(Beginning of Supplied data)

/-- R87, R203: the other words of a tile that older words hold; ACC_BUSY before what is undecided yet is log entry 40 -/
def Says.OwnedTiles : Prop :=
  ∀ (s : State) (c : Core) (sh : Sheet) (a as : BitVec 3) (gw ga g fmt cap f : BitVec 4) (sb : BitVec 6) (l z keep : BitVec 1)
    (rm pol : BitVec 2) (o : Owner), s.Runs s.cur.k c sh →
    let x := s.cur
    let A := a.toNat
    let W := gw.toNat
    let G := ga.toNat
    let ra := c.ring G
    let rw := c.ring W
    let kv := c.coverOf A
    let lo := min A as.toNat
    let hi := max A as.toNat
    let busy := fun (i : Instr) (n : Nat) => exec i s
      = .next ((s.leaves sh x.k c []).raiseAll sh.id [⟨cBusy, 0, x.desc, x.t, BitVec.ofNat 64 n, descBits c.prank o.d, 0⟩])
    let names := fun (i : Instr) => (c.Holder x A o → busy i A) ∧ (c.Idle x [A] → c.Holder x 8 o → busy i 8)
    let opening : List Instr :=
      [.mply a gw ga sb cap l, .mplyz a gw ga sb cap l, .mplyk a gw ga sb cap l, .mplyzk a gw ga sb cap l]
    let last := x.t + 128 * cap.toNat + 160
    let settled := c.owes x [A, 8] (sReg sb.toNat) = true ∨ (c.MaskStill x ∧ c.Ready x [sReg sb.toNat] [(sReg sb.toNat, last)])
    (((c.coverOf A).kind, (c.coverOf as.toNat).kind) ≠ (1, 2) → ((c.coverOf A).kind, (c.coverOf as.toNat).kind) ≠ (2, 1) →
      (c.Holder x lo o → busy (.madd a as) lo) ∧ (c.Idle x [lo] → c.Holder x hi o → busy (.madd a as) hi))
    ∧ ((c.ring g.toNat).nfr ≠ 0 →
        c.outBank fmt.toNat ((c.ring g.toNat).runs (c.ring g.toNat).wr (min (2048 * outWidth fmt.toNat) (c.ring g.toNat).size)) = none →
        c.Holder x A o → busy (.mout a g fmt rm pol f) A)
    ∧ (c.ringOpen x.t W → c.Holder x A o → busy (.mdrop a gw) A)
    ∧ (c.ringOpen x.t W → c.ringOpen x.t G → ra.ready x.t ra.head = true →
        (∀ fa fw kt int, c.operand G ra.head = .ok fa → c.operand W rw.head = .ok fw → madKind fa.fmt fw.fmt = some (kt, int) →
          (z = 1 ∨ kv.kind ≠ if int then 1 else 2) → 16 * kt * fmtWidth fa.fmt ≤ ra.tileBytes →
          16 * kt * fmtWidth fw.fmt ≤ rw.tileBytes → rw.ready x.t rw.head = true → c.MaskStill x → names (.mmad a gw ga z keep l))
        ∧ ∀ fa fw, c.operand G ra.head = .ok fa → c.operand W rw.head = .ok fw → plyAct fa.fmt = true →
          4096 * fmtWidth fa.fmt ≤ ra.tileBytes → settled →
          (ra.act = true → kv.kind ≠ 2 → ∀ i ∈ opening, names i)
          ∧ (ra.act = true → ∀ i ∈ [Instr.mplyz a gw ga sb cap l, .mplyzk a gw ga sb cap l], names i)
          ∧ (kv.kind ≠ 2 → (c.Holder x A o → busy (.mres a gw ga sb cap l) A)
            ∧ ((c.boundOf A).opened = true → names (.mres a gw ga sb cap l))))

(End of Supplied data)

### Instructions to follow
The records above should be printed exactly, please, from the first line through the line containing "let busy := fun", with both ends kept and nothing past it.

### Task output
/-- R87, R203: the other words of a tile that older words hold; ACC_BUSY before what is undecided yet is log entry 40 -/
def Says.OwnedTiles : Prop :=
  ∀ (s : State) (c : Core) (sh : Sheet) (a as : BitVec 3) (gw ga g fmt cap f : BitVec 4) (sb : BitVec 6) (l z keep : BitVec 1)
    (rm pol : BitVec 2) (o : Owner), s.Runs s.cur.k c sh →
    let x := s.cur
    let A := a.toNat
    let W := gw.toNat
    let G := ga.toNat
    let ra := c.ring G
    let rw := c.ring W
    let kv := c.coverOf A
    let lo := min A as.toNat
    let hi := max A as.toNat
    let busy := fun (i : Instr) (n : Nat) => exec i s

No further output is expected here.